Michigan DNRE Awards Water Quality Monitoring Grants

Funding made available through Clean Michigan Initiative-Clean Water Fund
Aug. 10, 2010
2 min read

Michigan’s Department of Natural Resources and Environment awarded eight grants, totaling $247,795, to help universities, local governments and nonprofit organizations monitor the quality of Michigan's waters.

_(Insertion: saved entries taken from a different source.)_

def execKvx (h : Hdr) (tok : Nat) (off : SrcD) (s : State) : Outcome := .next (s.engineWord (.kvx h tok off) .kvx tok off (some 64))
def execColl (h : Hdr) (tok : Nat) (off : SrcD) (s : State) : Outcome := .next (s.engineWord (.coll h tok off) .coll tok off (some 64))
def execCgrpCreate (h : Hdr) (tok : Nat) (off : SrcD) (s : State) : Outcome := .next (s.engineWord (.cgrpCreate h tok off) .cgrp tok off (some 24))
def execCgrpFree (h : Hdr) (tok : Nat) (hd : SrcD) (s : State) : Outcome := .next (s.engineWord (.cgrpFree h tok hd) .cgrpFree tok hd none)

/-- `ENGINE_ACCEPT` (R299): the descriptor is read and checked. Copies of a team are accepted in issue order; `CGRP.free` waits for the package's calls (R314). -/
def execEngineAccept (n : Nat) (s : State) : Outcome :=
  match s.op n with
  | some o =>
    if o.st ≠ .queued ∨ !(o.kind.copy || o.kind.hub) ∨ !s.opHome o ∨ !s.running o.core.pkg then .refused (.notEnabled "no queued engine operation")
    else if o.kind.copy && s.ops.any (fun (m, q) => m < n && q.team = o.team && q.kind.copy && q.st = .queued) then
      .refused (.notEnabled "an earlier copy of the team is not accepted yet")
    else match o.kind with
      | .cpy => .next (s.acceptCpy n o)
      | .cpyi => .next (s.acceptCpyi n o)
      | .kvx => .next (s.acceptKvx n o)
      | .coll => .next (s.acceptColl n o)
      | .cgrp =>
        match s.acceptCgrp n o with
        | some s => .next s
        | none => .refused (.notEnabled "a line of the list of members is leased")
      | _ =>
        if s.callsOf o.off.toNat o.core.pkg ≠ [] then .refused (.notEnabled "a call of the package on the group is pending") else .next (s.acceptFree n o)
  | none => .refused (.notEnabled "no such operation")

/-- `ENGINE_FAULT_STOP` (R301): what came before the faulting element, row or block stands. -/
def execEngineFaultStop (n : Nat) (s : State) : Outcome :=
  match s.copyReady n with
  | some o =>
    match s.copyGo o with
    | (s, o, some (some f, side)) => .next (s.endFault n o f side (State.copyResult o))
    | _ => .refused (.notEnabled "no access of the copy faults")
  | none =>
    match s.kvxActive n with
    | some o =>
      if o.done ≥ field o.block 4 4 ∨ !s.opHome o then .refused (.notEnabled "no block is left")
      else match s.kvBlock o with
        | (s, .error (some f, side)) =>
          .next ((s.endFault n o f side (o.done % 2 ^ 24)).modChan o.core.pkg (State.kvxChan o) fun c => { c with lerr := f.1.code })
        | _ => .refused (.notEnabled "no access of the block faults")
    | none => .refused (.notEnabled "no operation under way")

/-- `KV_BLOCK_ACK` (R310): the peer has acknowledged block `done`. -/
def execKvBlockAck (n : Nat) (s : State) : Outcome :=
  match s.kvxActive n with
  | some o =>
    if o.done ≥ field o.block 4 4 then .refused (.notEnabled "every block is acknowledged")
    else match s.kvBlock o with
      | (s, .ok ()) => .next (s.setOp n { o with done := o.done + 1 })
      | (_, .error _) => .refused (.notEnabled "the block's local side cannot be accessed")
  | none => .refused (.notEnabled "no KVX under way")
/-- `KV_NOTIFY` (R310): after every block the peer has written the notify value; its memory lies outside the partition. -/
def execKvNotify (n : Nat) (s : State) : Outcome :=
  match s.kvxActive n with
  | some o =>
    if o.done ≥ field o.block 4 4 && field o.block 3 1 = 1 && !o.notified then .next (s.setOp n { o with notified := true })
    else .refused (.notEnabled "no notify is due")
  | none => .refused (.notEnabled "no KVX under way")
def execKvxComplete (n : Nat) (s : State) : Outcome :=
  match s.kvxActive n with
  | some o =>
    if o.done ≥ field o.block 4 4 && (field o.block 3 1 = 0 || o.notified) && s.opHome o then .next (s.endKvx n o 0)
    else .refused (.notEnabled "a block or the notify is not acknowledged")
  | none => .refused (.notEnabled "no KVX under way")
/-- `KV_PEER_REFUSE` (R311). -/
def execKvPeerRefuse (n : Nat) (s : State) : Outcome :=
  match s.kvxActive n with
  | some o => if s.opHome o then .next (s.endKvx n o 0x52) else .refused (.notEnabled "the team is not on a core")
  | none => .refused (.notEnabled "no KVX under way")
/-- `KV_CHANNEL_FAIL` (R311). -/
def execKvChannelFail (p k : Nat) (s : State) : Outcome :=
  if (s.chan p k).state = 0 then .refused (.notEnabled "the channel is not configured")
  else
    let s := s.modChan p k fun c => { c with state := 2 }
    .next ((s.kvxOn p k).foldl (fun s (n, o) => s.endKvx n o 0x51) s)

/-- `KVQ` (R312): the copy of the status word that the core holds; a channel of another context reads as unconfigured (R308). -/
def kvqRes (s : State) (t : ThreadId) (xs : List Dword) : Res :=
  match Map.find (s.core t.wave.core).kvCopy ((arg xs 0).toNat % 2 ^ 32) with
  | some (c, w) => if c = s.ctxOf t then ⟨w.setWidth 64, 0⟩ else ⟨0, 0⟩
  | none => ⟨0, 0⟩
def execKvq (h : Hdr) (d : Dst) (chan : SrcD) (s : State) : Outcome :=
  let i : Instr := .kvq h d chan
  .next (s.issue i fun s g pc =>
    let outs := g.map fun t => (t, s.evalLane t [microOf i (kvqRes s t)])
    let ms := [microOf i fun _ => ⟨0, 0⟩]
    (outs.foldl (fun s' (t, o) => s'.laneEffect t ms o pc (pc + BitVec.ofNat 64 i.size)) s).writeSregs outs ms)
def execKvqRefresh (c : CoreId) (s : State) : Outcome :=
  if s.now c < (s.core c).kvAt + 1024 then .refused (.notEnabled "the copy is younger than 1,024 cycles")
  else .next (s.modCore c fun x => { x with kvAt := s.now c, kvCopy := (s.pkg c.pkg).kv.filterMap fun (k, y) => if k < 4096 then some (k, y.ctx, s.chanWord c.pkg k) else none })

/-- `COLL_COMPLETE` (R316): every member has issued the call and no buffer faults. -/
def execCollComplete (h : Nat) (s : State) : Outcome :=
  match s.matched h with
  | none => .refused (.notEnabled "some member has not issued the call")
  | some (g, os) =>
    if g.broken ∨ s.groupGone g ∨ !State.agree os then .refused (.notEnabled "the group is broken or the calls differ")
    else match s.collRead g os with
      | (_, true, _, _) | (_, _, _ :: _, _) => .refused (.notEnabled "a buffer cannot be accessed")
      | (s, false, [], bufs) =>
        let s := ((List.range os.length).zip os).foldl (fun s (r, _, o) =>
          if State.collGets o r then
            (s.vaWrite o.core.pkg o.root o.keys (BitVec.ofNat 64 (field o.block 0x18 8)) (State.collBytes g o bufs) (s.opEv o)).toOption.getD s
          else s) (s.recordPoint (s.hubEv (g.members.headD 0) (.coll (os.map (·.1)))))
        .next ((s.dropCalls h (os.map (·.1))).finishAll (os.map (·.1)) 0 0)
/-- `COLL_ABORT` (R315, R318): calls that differ complete with 0x62; a member's fault stops it, the others with 0x64. -/
def execCollAbort (h : Nat) (s : State) : Outcome :=
  match s.matched h with
  | none => .refused (.notEnabled "some member has not issued the call")
  | some (g, os) =>
    let ns := os.map (·.1)
    if s.groupGone g then .refused (.notEnabled "a plane or member of the group is lost")
    else if !State.agree os then .next ((s.dropCalls h ns).finishAll ns 0x62 0)
    else match s.collRead g os with
      | (s, _, f :: fs, _) =>
        let s := os.foldl (fun s (n, o) =>
          match Map.find (f :: fs) n with
          | some e => s.endFault n o e 0 0
          | none => s.finishOp n o 0x64 0) s
        .next (s.dropCalls h ns)
      | _ => .refused (.notEnabled "no call differs and no buffer faults")
/-- `GROUP_BROKEN` (R318): a plane or a member is lost. -/
def execGroupBroken (h : Nat) (s : State) : Outcome :=
  match Map.find s.groups h with
  | some g =>
    if g.broken ∨ !s.groupGone g then .refused (.notEnabled "no plane or member of the group is lost")
    else
      let ns := g.calls.filterMap fun (_, n) => if (s.op n).elim false Op.pending then some n else none
      let s := { s with groups := Map.set s.groups h { g with broken := true, calls := [] } }
      .next (s.finishAll ns 0x63 0)
  | none => .refused (.notEnabled "no such group")
/-- `CGRP_FORMED` (R313): every member has issued its `CGRP`. -/
def execCgrpFormed (k : Nat) (s : State) : Outcome :=
  match Map.find s.groupCalls k with
  | some c =>
    if !c.members.all fun p => c.ops.any (·.1 = p) then .refused (.notEnabled "some member has not issued its CGRP")
    else
      let s := { s with groupCalls := Map.erase s.groupCalls k }
      let planes := if c.mask = 0 then s.healthyPlanes c.members else (List.range 18).filter c.mask.testBit
      let full := planes = [] || planes.any fun q => (s.groups.filter fun (_, g) => g.planes.contains q).length ≥ 256
      match State.lowestFree (Map.keys s.groups) 1024 with
      | some h =>
        if full then .next (s.finishAll (c.ops.map (·.2)) 0x61 0)
        else .next (({ s with groups := Map.set s.groups h { members := c.members, planes } } : State).finishAll (c.ops.map (·.2)) 0 h)
      | none => .next (s.finishAll (c.ops.map (·.2)) 0x61 0)
  | none => .refused (.notEnabled "no such call")
/-- `CGRP_TIMEOUT` (R313). -/
def execCgrpTimeout (k : Nat) (s : State) : Outcome :=
  match Map.find s.groupCalls k with
  | some c =>
    let p := (c.ops.head?.map (·.1)).getD 0
    if c.members.all fun p => c.ops.any (·.1 = p) then .refused (.notEnabled "every member has issued its CGRP")
    else if s.hubNow p < c.first + 2 ^ 24 then .refused (.notEnabled "2^24 cycles have not passed")
    else .next (({ s with groupCalls := Map.erase s.groupCalls k } : State).finishAll (c.ops.map (·.2)) 0x62 0)
  | none => .refused (.notEnabled "no such call")

/-- `KV_PEER_ACCESS` (R310, R432): the receiving package's KV engine writes or reads under the key the channel is bound to; an access that faults is refused to
the peer. -/
def execKvPeerAccess (p k : Nat) (pull : Bool) (va : Dword) (bytes : List Byte) (s : State) : Outcome :=
  let c := s.chan p k
  let root := s.ctxRoot c.ctx
  if c.state ≠ 1 then .refused (.notEnabled "the channel is not ready")
  else if s.vaLeased p root va bytes.length then .refused (.notEnabled "a line is leased")
  else if pull then
    .next (s.agentRead { s.hubEv p .load with path := .kv } p root (some [c.ctx]) va bytes.length).1
  else match s.vaWrite p root (some [c.ctx]) va bytes { s.hubEv p .store with path := .kv } with
    | .ok s => .next s
    | .error _ => .next s

end Sys2Proof.Machine
end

The recipients of these water quality monitoring grants are:
• Charter Township of Delhi: $21,557 to identify and prioritize sources and causes of pollutants in the Sycamore Creek section of the Red Cedar watershed and the Skinner Extension of the Grand River watershed;
• Chippewa County Health Department: $23,000 to conduct E. coli monitoring of the St. Marys River to evaluate water quality conditions and to identify potential sources of contamination;
• Clinton Conservation District: $29,235 to collect additional data and information for a stream bank erosion study in the Maple and Looking Glass rivers, tributaries to the Grand River. The data will be used to determine a more accurate method for estimating and predicting stream bank recession rates and annual sediment loading;
• Forum of Greater Kalamazoo: $47,779 to determine phosphorus dynamics in Morrow Lake, an impoundment of the Kalamazoo River upstream of Lake Allegan;
• Glen Lake Assn.: $14,344 to assess the effects of increased human activity in the Glen Lake watershed by conducting a water quality monitoring program;
• Kalamazoo County Health and Community Services Department: $34,000 to use an innovative technique to identify sources of E. coli in Arcadia and Bear Creeks in Kalamazoo County;
• Macatawa Area Coordinating Council: $50,442 to conduct forensic analyses of sediment samples collected from the Macatawa River watershed. This information will be used to determine the origin of the sediment within the watershed; and
• Watershed Center Grand Traverse Bay: $27,438 to develop and implement a sampling study to characterize the water quality in the Boardman River before, during and after the removal of three dams. The data collected has potential applicability to other dam-removal projects throughout the state.

Funding for these grants was made available through the Clean Michigan Initiative-Clean Water Fund.